/-- What a power-on reset leaves of the security state: flash and fuses (R509, R525, R529). -/
def SecState.powerOn (c : SecState) (v w : Word) : SecState :=
  let d := c.cut v w
  SecState.load { ({} : SecState) with
    slotA := d.slotA, slotB := d.slotB, validA := d.validA, validB := d.validB, fuseSvn := d.fuseSvn
    copy0 := d.copy0, copy1 := d.copy1, trips := d.trips }

/-- A power-on reset (R504, R509): everything returns to its reset value but flash, fuses and the pins that others drive.
The memories lose their contents. -/
def State.powerOn (s : State) (standby : Bool) : State :=
  { State.reset with
    variant := s.variant, now := s.now, free := s.free + 2, out := s.out, pending := s.pending
    sec := s.sec.powerOn (Config.freeWord s.free) (Config.freeWord (s.free + 1))
    power := { ({} : PowerState) with
      standby := standby, pwrEn := s.power.pwrEn, perst := s.power.perst, slotId := s.power.slotId } }

/-- Pins that fall when the main rails go: PWR_GOOD, and ALERT# and THERM_TRIP# are released. -/
def State.pinsOff (s : State) : State :=
  let t := if s.power.rails then s.emit (.pin "PWR_GOOD" false) else s
  let t := if s.alert then t.emit (.pin "ALERT#" true) else t
  if s.power.trip then t.emit (.pin "THERM_TRIP#" true) else t

/-- VIN_APPLIED (R504 step 1): VIN within R499, in units of 0.1 V. With the standby rail up it ends a low supply; without,
the management core starts, with the rack position that the pins of R498 give. -/
def execVinApplied (x : Supply) (s : State) : Res :=
  .next (if x.dv.toNat < 480 || 580 < x.dv.toNat then s
    else if s.power.standby then { s with power := { s.power with low := false, vinDv := x.dv.toNat } }
    else
      let t := s.powerOn true
      { t with power := { t.power with vinDv := x.dv.toNat, slotId := x.slot } })

/-- Slot A is chosen before slot B (R526). -/
def preferA (a b : List Byte) : Bool := imgSvn b < imgSvn a || (imgSvn a = imgSvn b && imgId b ≤ imgId a)

/-- The boot ROM's choice (R526). -/
def SecState.boot (c : SecState) : SecState :=
  let va := imageValid c.fuseSvn c.slotA
  let vb := imageValid c.fuseSvn c.slotB
  let d := { c with validA := va, validB := vb }
  if va && (!vb || preferA c.slotA c.slotB) then { d with slotRun := some false, image := c.slotA }
  else if vb then { d with slotRun := some true, image := c.slotB }
  else { d with recovery := true }

/-- FIRMWARE_VERIFIED (R504 step 2, R526). The firmware that runs reports the rack position to the management bus (R498);
when it does the spec does not say: DESIGN CHOICE (log 158). -/
def execFirmwareVerified (s : State) : Res :=
  .next (if s.power.standby && s.sec.slotRun.isNone && !s.sec.recovery then
      let t : State := { s with sec := s.sec.boot }
      if t.sec.recovery then t else t.emit (.slotId s.power.slotId)
    else s)

/-- PWR_EN_ASSERT (R504 step 3). -/
def execPwrEnAssert (s : State) : Res := .next { s with power := { s.power with pwrEn := true } }

/-- The main rails go off (R501, R504). -/
def State.railsOff (s : State) (standby : Bool) : State := s.pinsOff.powerOn standby

/-- PWR_EN_DEASSERT (R504): the effects of a supply loss; the standby rail stays, and the management core starts anew. -/
def execPwrEnDeassert (s : State) : Res :=
  let t : State := { s with power := { s.power with pwrEn := false } }
  .next (if s.power.rails then
      let u := t.railsOff true
      { u with power := { u.power with vinDv := s.power.vinDv } }
    else t)

/-- RAILS_UP (R504 steps 4 and 5): firmware verified and PWR_EN asserted. -/
def execRailsUp (s : State) : Res :=
  .next (if s.power.standby && s.power.pwrEn && s.sec.slotRun.isSome && !s.power.rails then
      ({ s with power := { s.power with rails := true } } : State).emit (.pin "PWR_GOOD" true)
    else s)

/-- Nothing holds the module in reset. -/
def PowerState.free (x : PowerState) : Bool := x.rails && !x.perst && !x.hot && !x.itemReset && x.phase = 0

/-- The module leaves reset when nothing holds it: phase CLOCKS begins (R505, R510), and the security engine looks at the
record that it has loaded (R530). -/
def State.release (s : State) : State :=
  if s.power.free then
    let t := State.signWatch { s with power := { s.power with phase := 1, released := s.now, trip := false } }
    if s.power.trip then t.emit (.pin "THERM_TRIP#" true) else t
  else s

/-- PERST_DEASSERT (R504 step 6, R505). -/
def execPerstDeassert (s : State) : Res :=
  .next (if s.power.perst then ({ s with power := { s.power with perst := false } } : State).release else s)

/-- A module reset (R509, R510): all but the management core; HBM and the slow tier keep their contents. -/
def State.moduleReset (s : State) (kind : Nat) : State :=
  let t := if s.alert then s.emit (.pin "ALERT#" true) else s
  { State.reset with
    variant := s.variant, now := s.now, free := s.free + 2, mem := s.mem
    hbm := { ({} : HbmState) with upset := s.hbm.upset, temp := s.hbm.temp }
    nextWork := s.nextWork, nextStream := s.nextStream, out := t.out, pending := s.pending
    power := { s.power with phase := 0, kind := kind, unlocked := [], stalls := [], quiet := 0 }
    sec := s.sec.reload (Config.freeWord s.free) (Config.freeWord (s.free + 1)) }

/-- PERST_ASSERT (R498, R509). -/
def execPerstAssert (s : State) : Res :=
  let t : State := { s with power := { s.power with perst := true } }
  .next (if s.power.rails && !s.power.perst then t.moduleReset 1 else t)

/-- Go on from a phase of the boot (R505). -/
def State.phaseDone (s : State) (n : Nat) (f : State → State) : State :=
  if s.power.phase = n then f { s with power := { s.power with phase := n + 1 } } else s

/-- CLOCKS_DONE (R505): all PLLs are locked. -/
def execClocksDone (s : State) : Res :=
  .next (s.phaseDone 1 (fun t => { t with power := { t.power with unlocked := [] } }))

/-- Configuration registers, the ports that follow them, and LLC and directory entries take their reset values (R505). -/
def State.bootMemory (s : State) : State :=
  { s with slices := [], ports := [], regs := { s.regs with cfg := [], par := [], found := [], accepted := [] } }

/-- MEMORY_DONE (R505): what the management core wrote in an earlier phase does not stay. -/
def execMemoryDone (s : State) : Res := .next (s.phaseDone 2 State.bootMemory)

/-- Cores that a self-test marks (R507): a slice failure marks every core. -/
def SelfTest.failed (r : SelfTest) : List Nat :=
  if r.sliceFail then List.range 384 else (List.range 384).filter (fun k => r.check1.any (·.val = k))

/-- Cores that fail check 2, and those that fail check 3, check 1 passed. -/
def SelfTest.off (r : SelfTest) (l : List CoreId) : List Nat :=
  (List.range 384).filter (fun k => l.any (·.val = k) && !(r.check1.any (·.val = k)))

def State.setArrayBit (s : State) (k i : Nat) : State := s.setCfg .array k 0x100 (s.cfg .array k 0x100 ||| flag true i)

/-- SELFTEST_DONE (R507). -/
def execSelftestDone (r : SelfTest) (s : State) : Res :=
  .next (s.phaseDone 3 (fun t =>
    let a := SelfTest.off r r.check2
    let c := SelfTest.off r r.check3
    let u := c.foldl (fun u k => u.setArrayBit k 1) (a.foldl (fun u k => u.setArrayBit k 0) t)
    { u with power := { u.power with coreFail := SelfTest.failed r, arrayOff := a.length, colOff := c.length } }))

/-- SELFTEST_FAIL is latched and raised (R507). -/
def State.selftestFail (s : State) : State := (s.latch .clkrst 0 0x808 (· ||| flag true 23)).raise .clkrst 0 0x2004

/-- The last self-test marked a core or set a bit. -/
def PowerState.failed (x : PowerState) : Bool := x.coreFail ≠ [] || x.arrayOff ≠ 0 || x.colOff ≠ 0

/-- BOOT_CLEAR_DONE (R505): READY, and frame 0 as a standalone node. -/
def execBootClearDone (s : State) : Res :=
  .next (s.phaseDone 4 (fun t =>
    let u : State := { t with
      ready := true, power := { t.power with bootTime := (t.now - t.power.released) / 800 } }
    if u.power.failed then u.selftestFail else u))

/-- SUPPLY_LOW (R501): latched and raised once for each time VIN falls below 48.0 V. -/
def execSupplyLow (s : State) : Res :=
  .next (if s.power.standby && !s.power.low then
      (({ s with power := { s.power with low := true } } : State).latch .power 0 0x800 (· ||| flag true 21)).raise
        .power 0 0x2003
    else s)

/-- SUPPLY_LOSS (R501). -/
def execSupplyLoss (s : State) : Res := .next (if s.power.standby then s.railsOff false else s)

/-- Hottest of the stacks that are fitted. -/
def PowerMeas.hottest (m : PowerMeas) (v : Variant) : Nat :=
  ((m.temps.zipIdx.filter (fun x => stackFitted v x.2)).map (fun x => x.1.toNat)).foldl max 0

/-- Readings of a window (R516, R519). -/
def State.takeReadings (s : State) (m : PowerMeas) : State :=
  let j := m.junction.toNat
  let c := m.coolant.toNat
  { s with
    power := { s.power with
      computeW := m.computeW.toNat, windowW := m.windowW.toNat, avgW := m.avgW.toNat, memDies := m.memDies
      ioDie := m.ioDie.toNat, narogC := m.narog.toNat
      inputW := m.inputW.toNat, vinDv := m.vinDv.toNat, junction := j, hbmC := PowerMeas.hottest m s.variant, coolant := c
      low := s.power.low && m.vinDv.toNat < 480
      warm := (s.power.warm.1 && field (s.cfg .power 0 0x104) 7 0 ≤ j, s.power.warm.2 && 45 < c) }
    hbm := { s.hbm with temp := (m.temps.zipIdx.take 12).foldl (fun t x =>
      if stackFitted s.variant x.2 then Tab.set 0 t x.2 x.1.toNat else t) s.hbm.temp } }

/-- Some limit of R517 holds. -/
def State.limited (s : State) (m : PowerMeas) : Bool :=
  650 < m.computeW.toNat || field (s.cfg .power 0 0x100) 11 0 < m.avgW.toNat || s.power.low ||
    field (s.cfg .power 0 0x104) 15 8 ≤ m.junction.toNat || 95 ≤ PowerMeas.hottest m s.variant

/-- GOVERNOR_WINDOW (R517): A falls by 1 to MIN_ADMIT at the lowest, or rises by 1 after every ten windows in a row
without a limit. -/
def execGovernorWindow (m : PowerMeas) (s : State) : Res :=
  .next (if s.power.phase = 0 then s
    else
      let t := s.takeReadings m
      let least := field (t.cfg .power 0 0x100) 23 20
      if t.limited m then
        { t with
          govLevel := if least < t.govLevel then t.govLevel - 1 else t.govLevel
          power := { t.power with quiet := 0 } }
      else if t.power.quiet + 1 < 10 then { t with power := { t.power with quiet := t.power.quiet + 1 } }
      else { t with govLevel := min 16 (t.govLevel + 1), power := { t.power with quiet := 0 } })

/-- THERM_WARN of one threshold. -/
def State.thermEvent (s : State) : State := (s.latch .power 0 0x800 (· ||| flag true 22)).raise .power 0 0x2002

/-- THERM_WARN (R518): once for each crossing of a threshold. -/
def execThermWarn (junction coolant : BitVec 8) (s : State) : Res :=
  .next (if s.power.phase = 0 then s
    else
      let j := field (s.cfg .power 0 0x104) 7 0 ≤ junction.toNat
      let c := 45 < coolant.toNat
      let t : State := { s with power := { s.power with
        junction := junction.toNat, coolant := coolant.toNat, warm := (j, c) } }
      let t := if j && !s.power.warm.1 then t.thermEvent else t
      if c && !s.power.warm.2 then t.thermEvent else t)

/-- THERMAL_TRIP (R518): THERM_TRIP# and a module reset, and an entry in the event log of the management flash. -/
def execThermalTrip (junction stack : BitVec 8) (s : State) : Res :=
  .next (if s.power.rails && !s.power.hot && (110 ≤ junction.toNat || 105 ≤ stack.toNat) then
      let t := (s.moduleReset 3).emit (.pin "THERM_TRIP#" false)
      { t with power := { t.power with trip := true, hot := true }, sec := { t.sec with trips := s.now :: t.sec.trips } }
    else s)

/-- THERMAL_TRIP_RELEASE (R518): every junction is below 95 °C and every stack below 85 °C. -/
def execThermalTripRelease (junction stack : BitVec 8) (s : State) : Res :=
  .next (if s.power.hot && junction.toNat < 95 && stack.toNat < 85 then
      ({ s with power := { s.power with hot := false } } : State).release
    else s)

/-- CLK_STALL is latched and raised (R513, R520). -/
def State.clkStall (s : State) (cause : Bool) (send recv inst : Nat) : State :=
  (s.latchLast .clkrst 0 0x804 22 (flag true 23 ||| flag cause 21 ||| place send 17 ||| place recv 13 |||
    place inst 4)).raise .clkrst 0 0x2001

/-- CROSSING_STALL (R513): a stopped sending clock with a handshake open, which stays open. -/
def execCrossingStall (send recv : Fin 9) (inst : BitVec 9) (s : State) : Res :=
  .next (if s.power.phase = 0 || s.power.stalls.contains (send.val, recv.val, inst.toNat) then s
    else
      let t := s.clkStall false send.val recv.val inst.toNat
      { t with power := { t.power with stalls := t.power.stalls ++ [(send.val, recv.val, inst.toNat)] } })

/-- The PLL of a domain, or of a stack's HCLK (R503), sends into this crossing. -/
def PllDown.of (x : PllDown) (c : ClockId) : Bool := x.send = c.dom.val && (x.send ≠ 3 || x.inst = c.stack.val)

/-- The crossings into which a PLL sends that is out of lock and still trying to relock. -/
def PllDown.trying (x : PllDown) (c : ClockId) : Bool := x.of c && !x.tried

/-- Two crossings have one sending PLL. -/
def samePll (x : PllDown) (send inst : Nat) : Bool := x.send = send && (send ≠ 3 || x.inst = inst)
+++
Find the line with "def execBootClearDone (s" in the material above. Reproduce it and each line after it up to and including the line with "s.power.standby && !s.power.low then".

→ Exercise result
def execBootClearDone (s : State) : Res :=
  .next (s.phaseDone 4 (fun t =>
    let u : State := { t with
      ready := true, power := { t.power with bootTime := (t.now - t.power.released) / 800 } }
    if u.power.failed then u.selftestFail else u))

/-- SUPPLY_LOW (R501): latched and raised once for each time VIN falls below 48.0 V. -/
def execSupplyLow (s : State) : Res :=
  .next (if s.power.standby && !s.power.low then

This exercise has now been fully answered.